#### Data for this exercise:

*** Begin section ***

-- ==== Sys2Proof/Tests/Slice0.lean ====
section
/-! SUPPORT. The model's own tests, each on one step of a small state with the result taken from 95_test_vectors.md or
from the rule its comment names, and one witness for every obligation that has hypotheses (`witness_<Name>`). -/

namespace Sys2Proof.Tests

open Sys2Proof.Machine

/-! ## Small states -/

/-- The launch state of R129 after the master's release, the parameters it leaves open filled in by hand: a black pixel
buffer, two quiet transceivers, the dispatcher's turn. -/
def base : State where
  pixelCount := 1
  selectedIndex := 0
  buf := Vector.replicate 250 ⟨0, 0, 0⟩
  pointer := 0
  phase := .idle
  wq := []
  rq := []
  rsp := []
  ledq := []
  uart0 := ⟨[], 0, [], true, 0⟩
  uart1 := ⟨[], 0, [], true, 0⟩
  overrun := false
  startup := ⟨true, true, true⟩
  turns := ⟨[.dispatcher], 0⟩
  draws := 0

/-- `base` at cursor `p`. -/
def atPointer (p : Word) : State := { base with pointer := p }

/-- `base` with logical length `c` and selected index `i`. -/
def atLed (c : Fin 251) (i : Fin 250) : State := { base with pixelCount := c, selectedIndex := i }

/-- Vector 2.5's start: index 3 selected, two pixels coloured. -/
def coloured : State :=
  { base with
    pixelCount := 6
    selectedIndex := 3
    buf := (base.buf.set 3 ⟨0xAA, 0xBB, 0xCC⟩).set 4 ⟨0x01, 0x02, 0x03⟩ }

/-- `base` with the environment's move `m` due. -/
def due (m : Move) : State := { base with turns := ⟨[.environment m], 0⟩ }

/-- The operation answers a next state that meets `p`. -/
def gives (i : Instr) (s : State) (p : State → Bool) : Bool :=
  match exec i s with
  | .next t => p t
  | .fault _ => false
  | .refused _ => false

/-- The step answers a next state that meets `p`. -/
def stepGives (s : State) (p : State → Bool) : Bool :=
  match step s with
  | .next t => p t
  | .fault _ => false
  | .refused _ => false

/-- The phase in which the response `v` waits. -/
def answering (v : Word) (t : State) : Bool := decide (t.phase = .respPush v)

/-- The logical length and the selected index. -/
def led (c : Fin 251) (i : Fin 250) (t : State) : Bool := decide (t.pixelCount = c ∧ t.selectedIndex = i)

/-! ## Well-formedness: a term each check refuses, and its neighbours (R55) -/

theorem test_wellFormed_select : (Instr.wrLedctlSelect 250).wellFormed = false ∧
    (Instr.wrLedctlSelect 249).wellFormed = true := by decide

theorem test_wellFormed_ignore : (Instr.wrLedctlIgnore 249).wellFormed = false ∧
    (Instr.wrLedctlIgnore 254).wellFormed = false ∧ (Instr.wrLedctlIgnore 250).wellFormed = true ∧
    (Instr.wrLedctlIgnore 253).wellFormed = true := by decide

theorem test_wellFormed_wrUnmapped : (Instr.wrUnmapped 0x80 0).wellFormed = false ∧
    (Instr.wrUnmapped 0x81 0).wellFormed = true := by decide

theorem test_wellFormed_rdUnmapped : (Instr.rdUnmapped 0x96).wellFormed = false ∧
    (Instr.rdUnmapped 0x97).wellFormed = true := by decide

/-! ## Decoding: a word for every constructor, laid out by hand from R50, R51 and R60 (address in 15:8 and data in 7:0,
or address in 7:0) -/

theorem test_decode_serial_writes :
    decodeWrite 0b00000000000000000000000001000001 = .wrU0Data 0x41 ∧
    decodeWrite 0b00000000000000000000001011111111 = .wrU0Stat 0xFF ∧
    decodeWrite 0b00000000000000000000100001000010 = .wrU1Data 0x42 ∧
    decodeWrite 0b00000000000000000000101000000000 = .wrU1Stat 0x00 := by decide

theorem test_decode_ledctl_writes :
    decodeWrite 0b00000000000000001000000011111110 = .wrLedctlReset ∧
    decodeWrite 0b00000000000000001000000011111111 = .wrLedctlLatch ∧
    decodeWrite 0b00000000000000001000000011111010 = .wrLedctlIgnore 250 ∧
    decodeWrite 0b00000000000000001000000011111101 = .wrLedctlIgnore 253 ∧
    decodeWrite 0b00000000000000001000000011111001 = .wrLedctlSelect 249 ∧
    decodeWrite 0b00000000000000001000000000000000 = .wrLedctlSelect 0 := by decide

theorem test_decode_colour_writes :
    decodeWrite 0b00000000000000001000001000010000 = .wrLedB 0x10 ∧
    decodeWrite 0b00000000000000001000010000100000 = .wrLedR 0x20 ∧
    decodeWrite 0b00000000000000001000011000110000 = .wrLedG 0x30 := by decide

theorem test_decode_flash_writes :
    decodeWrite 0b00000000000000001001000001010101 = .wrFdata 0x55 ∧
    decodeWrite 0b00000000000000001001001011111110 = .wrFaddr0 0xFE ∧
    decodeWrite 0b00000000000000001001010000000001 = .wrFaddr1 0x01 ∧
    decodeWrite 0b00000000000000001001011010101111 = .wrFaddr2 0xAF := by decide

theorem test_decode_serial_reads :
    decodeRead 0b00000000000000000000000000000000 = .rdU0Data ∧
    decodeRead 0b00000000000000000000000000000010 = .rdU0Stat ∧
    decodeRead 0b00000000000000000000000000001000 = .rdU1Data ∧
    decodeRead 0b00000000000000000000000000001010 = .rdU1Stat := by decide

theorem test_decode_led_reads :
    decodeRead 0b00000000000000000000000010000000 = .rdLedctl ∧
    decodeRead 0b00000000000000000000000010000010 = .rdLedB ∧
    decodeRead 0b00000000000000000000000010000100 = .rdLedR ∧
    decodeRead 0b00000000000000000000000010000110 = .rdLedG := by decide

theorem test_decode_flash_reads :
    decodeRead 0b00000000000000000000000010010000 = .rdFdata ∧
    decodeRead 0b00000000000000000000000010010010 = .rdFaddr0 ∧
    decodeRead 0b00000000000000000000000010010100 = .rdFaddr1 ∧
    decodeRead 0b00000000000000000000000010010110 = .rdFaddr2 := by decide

*** End section ***

#### Instructions for the task:
Once you find the line with "decodeRead 0b00000000000000000000000000000000 = .rdU0Data" above, print it and every line after it up to and including the line with "decodeRead 0b00000000000000000000000010000100 = .rdLedR", exactly as written and nothing else.

#### Exercise output:
    decodeRead 0b00000000000000000000000000000000 = .rdU0Data ∧
    decodeRead 0b00000000000000000000000000000010 = .rdU0Stat ∧
    decodeRead 0b00000000000000000000000000001000 = .rdU1Data ∧
    decodeRead 0b00000000000000000000000000001010 = .rdU1Stat := by decide

theorem test_decode_led_reads :
    decodeRead 0b00000000000000000000000010000000 = .rdLedctl ∧
    decodeRead 0b00000000000000000000000010000010 = .rdLedB ∧
    decodeRead 0b00000000000000000000000010000100 = .rdLedR ∧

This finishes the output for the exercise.